● Goal of the exercise: From the records, return each line that has the word "uniform" in it.

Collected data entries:

_ _ _

-- ==== Sys2Proof/Certificates/Slice0/Obligations.lean ====
section
/-! DEFINITION. The statements for the provers. A lane word is stated through `Gives` and `Sets` of `Safety.lean`: that it
completes, the values it writes lane by lane, and that nothing else changes. -/

open Sys2Proof Sys2Proof.Machine

/-! ### Lane words (spec/05_lane_instructions.md) -/

/-- R95 to R98: the sum, difference and product wrap or saturate as S, or a `hint.rnd`, says; `mulhi` is the high half; `min`, `max`,
`mad` and `lea`. Without saturation the 32-bit sum, difference and product are those of two's complement words, whichever signedness the
word names (R88). -/
def Obligations.IntegerArithmetic : Prop :=
  ∀ (s : State) (e : Env) (d a b c : BitVec 6) (f g sh : BitVec 3) (k : BitVec 2),
    (Starts s e (.add d a b f g) → Gives s e (.add d a b f g) (resultOf (f.getLsbD 1) d.toNat (fun l =>
      narrow (e.t.unit.sat (f.getLsbD 2)) (f.getLsbD 0) (f.getLsbD 1)
        (opndInt e.t (f.getLsbD 1) (f.getLsbD 0) a.toNat l + opndInt e.t (f.getLsbD 1) (f.getLsbD 0) b.toNat l))) 0 0)
    ∧ (Starts s e (.sub d a b f g) → Gives s e (.sub d a b f g) (resultOf (f.getLsbD 1) d.toNat (fun l =>
      narrow (e.t.unit.sat (f.getLsbD 2)) (f.getLsbD 0) (f.getLsbD 1)
        (opndInt e.t (f.getLsbD 1) (f.getLsbD 0) a.toNat l - opndInt e.t (f.getLsbD 1) (f.getLsbD 0) b.toNat l))) 0 0)
    ∧ (Starts s e (.mul d a b f g) → Gives s e (.mul d a b f g) (resultOf (f.getLsbD 1) d.toNat (fun l =>
      narrow (e.t.unit.sat (f.getLsbD 2)) (f.getLsbD 0) (f.getLsbD 1)
        (opndInt e.t (f.getLsbD 1) (f.getLsbD 0) a.toNat l * opndInt e.t (f.getLsbD 1) (f.getLsbD 0) b.toNat l))) 0 0)
    ∧ (f.getLsbD 1 = false → e.t.unit.sat (f.getLsbD 2) = false →
        (Starts s e (.add d a b f g) → Gives s e (.add d a b f g) [(d.toNat, fun l => e.t.lane a.toNat l + e.t.lane b.toNat l)] 0 0)
        ∧ (Starts s e (.sub d a b f g) → Gives s e (.sub d a b f g) [(d.toNat, fun l => e.t.lane a.toNat l - e.t.lane b.toNat l)] 0 0)
        ∧ (Starts s e (.mul d a b f g) → Gives s e (.mul d a b f g) [(d.toNat, fun l => e.t.lane a.toNat l * e.t.lane b.toNat l)] 0 0))
    ∧ (Starts s e (.mulhi d a b k g) → Gives s e (.mulhi d a b k g) (resultOf (k.getLsbD 1) d.toNat (fun l =>
      wrapNat ((opndInt e.t (k.getLsbD 1) (k.getLsbD 0) a.toNat l * opndInt e.t (k.getLsbD 1) (k.getLsbD 0) b.toNat l)
        / 2 ^ (if k.getLsbD 1 then 64 else 32)) (if k.getLsbD 1 then 64 else 32))) 0 0)
    ∧ (Starts s e (.min d a b k g) → Gives s e (.min d a b k g) (resultOf (k.getLsbD 1) d.toNat (fun l =>
      wrapNat (min (opndInt e.t (k.getLsbD 1) (k.getLsbD 0) a.toNat l) (opndInt e.t (k.getLsbD 1) (k.getLsbD 0) b.toNat l))
        (if k.getLsbD 1 then 64 else 32))) 0 0)
    ∧ (Starts s e (.max d a b k g) → Gives s e (.max d a b k g) (resultOf (k.getLsbD 1) d.toNat (fun l =>
      wrapNat (max (opndInt e.t (k.getLsbD 1) (k.getLsbD 0) a.toNat l) (opndInt e.t (k.getLsbD 1) (k.getLsbD 0) b.toNat l))
        (if k.getLsbD 1 then 64 else 32))) 0 0)
    ∧ (Starts s e (.mad d a b c) → Gives s e (.mad d a b c) [(d.toNat, fun l =>
      word32 (if e.t.unit.sat false then satS (sgn (e.t.lane a.toNat l) * sgn (e.t.lane b.toNat l) + sgn (e.t.lane c.toNat l)) 32
        else sgn (e.t.lane a.toNat l) * sgn (e.t.lane b.toNat l) + sgn (e.t.lane c.toNat l)))] 0 0)
    ∧ (Starts s e (.lea d a b sh g) → Gives s e (.lea d a b sh g) [(d.toNat, fun l =>
      e.t.lane a.toNat l + (e.t.lane b.toNat l <<< sh.toNat))] 0 0)

/-- R99 to R102 and R104: bitwise operations on 32 or 64 bits, shifts, bit fields, one-operand forms, `sel` and `mov`. -/
def Obligations.IntegerLogic : Prop :=
  ∀ (s : State) (e : Env) (d a b c : BitVec 6) (g : BitVec 3) (w : BitVec 1),
    (Starts s e (.and d a b w g) → Gives s e (.and d a b w g) (resultOf (w = 1) d.toNat (fun l =>
      e.t.opnd (w = 1) a.toNat l &&& e.t.opnd (w = 1) b.toNat l)) 0 0)
    ∧ (Starts s e (.or d a b w g) → Gives s e (.or d a b w g) (resultOf (w = 1) d.toNat (fun l =>
      e.t.opnd (w = 1) a.toNat l ||| e.t.opnd (w = 1) b.toNat l)) 0 0)
    ∧ (Starts s e (.xor d a b w g) → Gives s e (.xor d a b w g) (resultOf (w = 1) d.toNat (fun l =>
      e.t.opnd (w = 1) a.toNat l ^^^ e.t.opnd (w = 1) b.toNat l)) 0 0)
    ∧ (w = 0 → Starts s e (.andn d a b w g) → Gives s e (.andn d a b w g) [(d.toNat, fun l =>
      e.t.lane a.toNat l &&& ~~~(e.t.lane b.toNat l))] 0 0)
    ∧ (w = 1 → Starts s e (.andn d a b w g) → Gives s e (.andn d a b w g) [(d.toNat, fun l =>
      e.t.lane a.toNat l &&& ~~~(e.t.lane b.toNat l)), (d.toNat + 1, fun l =>
      e.t.lane (a.toNat + 1) l &&& ~~~(e.t.lane (b.toNat + 1) l))] 0 0)
    ∧ (Starts s e (.shl d a b g) → Gives s e (.shl d a b g) [(d.toNat, fun l => e.t.lane a.toNat l <<< (e.t.lane b.toNat l).toNat)] 0 0)
    ∧ (Starts s e (.shr d a b g) → Gives s e (.shr d a b g) [(d.toNat, fun l => e.t.lane a.toNat l >>> (e.t.lane b.toNat l).toNat)] 0 0)
    ∧ (Starts s e (.sar d a b g) → Gives s e (.sar d a b g) [(d.toNat, fun l =>
      (e.t.lane a.toNat l).sshiftRight (e.t.lane b.toNat l).toNat)] 0 0)
    ∧ (Starts s e (.rot d a b g) → Gives s e (.rot d a b g) [(d.toNat, fun l =>
      (e.t.lane a.toNat l).rotateLeft ((e.t.lane b.toNat l).toNat % 32))] 0 0)
    ∧ (Starts s e (.bfe d a b w g) → Gives s e (.bfe d a b w g) [(d.toNat, fun l =>
      bfeWord (w = 1) (e.t.lane a.toNat l) (e.t.lane b.toNat l))] 0 0)
    ∧ (Starts s e (.bfi d a b c) → Gives s e (.bfi d a b c) [(d.toNat, fun l =>
      bfiWord (e.t.lane a.toNat l) (e.t.lane b.toNat l) (e.t.lane c.toNat l))] 0 0)
    ∧ (Starts s e (.abs d a g) → Gives s e (.abs d a g) [(d.toNat, fun l => absWord (e.t.unit.sat false) (e.t.lane a.toNat l))] 0 0)
    ∧ (Starts s e (.neg d a g) → Gives s e (.neg d a g) [(d.toNat, fun l => negWord (e.t.unit.sat false) (e.t.lane a.toNat l))] 0 0)
    ∧ (Starts s e (.not d a g) → Gives s e (.not d a g) [(d.toNat, fun l => ~~~(e.t.lane a.toNat l))] 0 0)
    ∧ (Starts s e (.clz d a g) → Gives s e (.clz d a g) [(d.toNat, fun l => clzWord (e.t.lane a.toNat l))] 0 0)
    ∧ (Starts s e (.popc d a g) → Gives s e (.popc d a g) [(d.toNat, fun l => popcWord (e.t.lane a.toNat l))] 0 0)
    ∧ (Starts s e (.brev d a g) → Gives s e (.brev d a g) [(d.toNat, fun l => brevWord (e.t.lane a.toNat l))] 0 0)
    ∧ (Starts s e (.sel d a b c) → Gives s e (.sel d a b c) [(d.toNat, fun l =>
      if e.t.lane c.toNat l ≠ 0 then e.t.lane a.toNat l else e.t.lane b.toNat l)] 0 0)
    ∧ (w = 0 → Starts s e (.mov d a w g) → Gives s e (.mov d a w g) [(d.toNat, e.t.lane a.toNat)] 0 0)
    ∧ (w = 1 → Starts s e (.mov d a w g) → Gives s e (.mov d a w g)
        [(d.toNat, e.t.lane a.toNat), (d.toNat + 1, e.t.lane (a.toNat + 1))] 0 0)

/-- R105, R106: the immediate forms. The immediate is that of R92, which a `hint.imm` widens where R105 says so; `movhi` needs a
uniform old destination, and traps ILLEGAL without one. -/
def Obligations.IntegerImmediate : Prop :=
  ∀ (s : State) (e : Env) (d a : BitVec 6) (i st : BitVec 9) (j : BitVec 18) (k : BitVec 14) (n : BitVec 5) (g : BitVec 3),
    (Starts s e (.movi d j) → Gives s e (.movi d j) [(d.toNat, fun _ => word32 (e.t.unit.immediate 18 j.toNat))] 0 0)
    ∧ ((e.t.reg d.toNat).tag = .uniform → Starts s e (.movhi d k) → Gives s e (.movhi d k) [(d.toNat, fun l =>
      BitVec.ofNat 32 ((e.t.lane d.toNat l).toNat % 2 ^ 18 + k.toNat * 2 ^ 18))] 0 0)
    ∧ ((e.t.reg d.toNat).tag ≠ .uniform → Starts s e (.movhi d k) → Traps s (.movhi d k) e (.plain cILLEGAL e.t.group) false)
    ∧ (Starts s e (.iota d i st) → Gives s e (.iota d i st) [(d.toNat, fun l =>
      word32 (e.t.unit.immediate 9 i.toNat + sextInt st.toNat 9 * l))] 0 0)
    ∧ (Starts s e (.addImm d a i g) → Gives s e (.addImm d a i g) [(d.toNat, fun l =>
      if e.t.unit.sat false then word32 (satS (sgn (e.t.lane a.toNat l) + sgn (e.t.unit.imm32 i)) 32)
      else e.t.lane a.toNat l + e.t.unit.imm32 i)] 0 0)
    ∧ (Starts s e (.mulImm d a i g) → Gives s e (.mulImm d a i g) [(d.toNat, fun l => e.t.lane a.toNat l * e.t.unit.imm32 i)] 0 0)
    ∧ (Starts s e (.andImm d a i g) → Gives s e (.andImm d a i g) [(d.toNat, fun l => e.t.lane a.toNat l &&& e.t.unit.imm32 i)] 0 0)
    ∧ (Starts s e (.orImm d a i g) → Gives s e (.orImm d a i g) [(d.toNat, fun l => e.t.lane a.toNat l ||| e.t.unit.imm32 i)] 0 0)
    ∧ (Starts s e (.xorImm d a i g) → Gives s e (.xorImm d a i g) [(d.toNat, fun l => e.t.lane a.toNat l ^^^ e.t.unit.imm32 i)] 0 0)
    ∧ (Starts s e (.minImm d a i g) → Gives s e (.minImm d a i g) [(d.toNat, fun l =>
      if (e.t.lane a.toNat l).toInt ≤ (e.t.unit.imm32 i).toInt then e.t.lane a.toNat l else e.t.unit.imm32 i)] 0 0)
    ∧ (Starts s e (.maxImm d a i g) → Gives s e (.maxImm d a i g) [(d.toNat, fun l =>
      if (e.t.lane a.toNat l).toInt ≤ (e.t.unit.imm32 i).toInt then e.t.unit.imm32 i else e.t.lane a.toNat l)] 0 0)
    ∧ (Starts s e (.leaImm d a i g) → Gives s e (.leaImm d a i g) [(d.toNat, fun l => e.t.lane a.toNat l + e.t.unit.imm32 i * 4)] 0 0)
    ∧ (Starts s e (.shlImm d a n g) → Gives s e (.shlImm d a n g) [(d.toNat, fun l => e.t.lane a.toNat l <<< n.toNat)] 0 0)
    ∧ (Starts s e (.shrImm d a n g) → Gives s e (.shrImm d a n g) [(d.toNat, fun l => e.t.lane a.toNat l >>> n.toNat)] 0 0)
    ∧ (Starts s e (.sarImm d a n g) → Gives s e (.sarImm d a n g) [(d.toNat, fun l => (e.t.lane a.toNat l).sshiftRight n.toNat)] 0 0)
    ∧ (Starts s e (.rotImm d a n g) → Gives s e (.rotImm d a n g) [(d.toNat, fun l => (e.t.lane a.toNat l).rotateLeft n.toNat)] 0 0)

/-- R6, R176, R460: THE STEP INVARIANT. Whatever a step does, from any state whose memories are in canonical form, which every reachable
state is in: device and host memory, the local buffers, the tiles of the Swages, and the firmware's buffers stay in canonical form,
addresses rising and no entry equal to what an unlisted address reads as, so that equal memories are equal data. The form is the model's
own (assumption 3). -/
def Obligations.StepKeepsMemories : Prop := ∀ s t : State, s.Canonical → step s = .next t → t.Canonical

_ _ _

● Response below:
uniform old destination, and traps ILLEGAL without one. -/
    ∧ ((e.t.reg d.toNat).tag = .uniform → Starts s e (.movhi d k) → Gives s e (.movhi d k) [(d.toNat, fun l =>
    ∧ ((e.t.reg d.toNat).tag ≠ .uniform → Starts s e (.movhi d k) → Traps s (.movhi d k) e (.plain cILLEGAL e.t.group) false)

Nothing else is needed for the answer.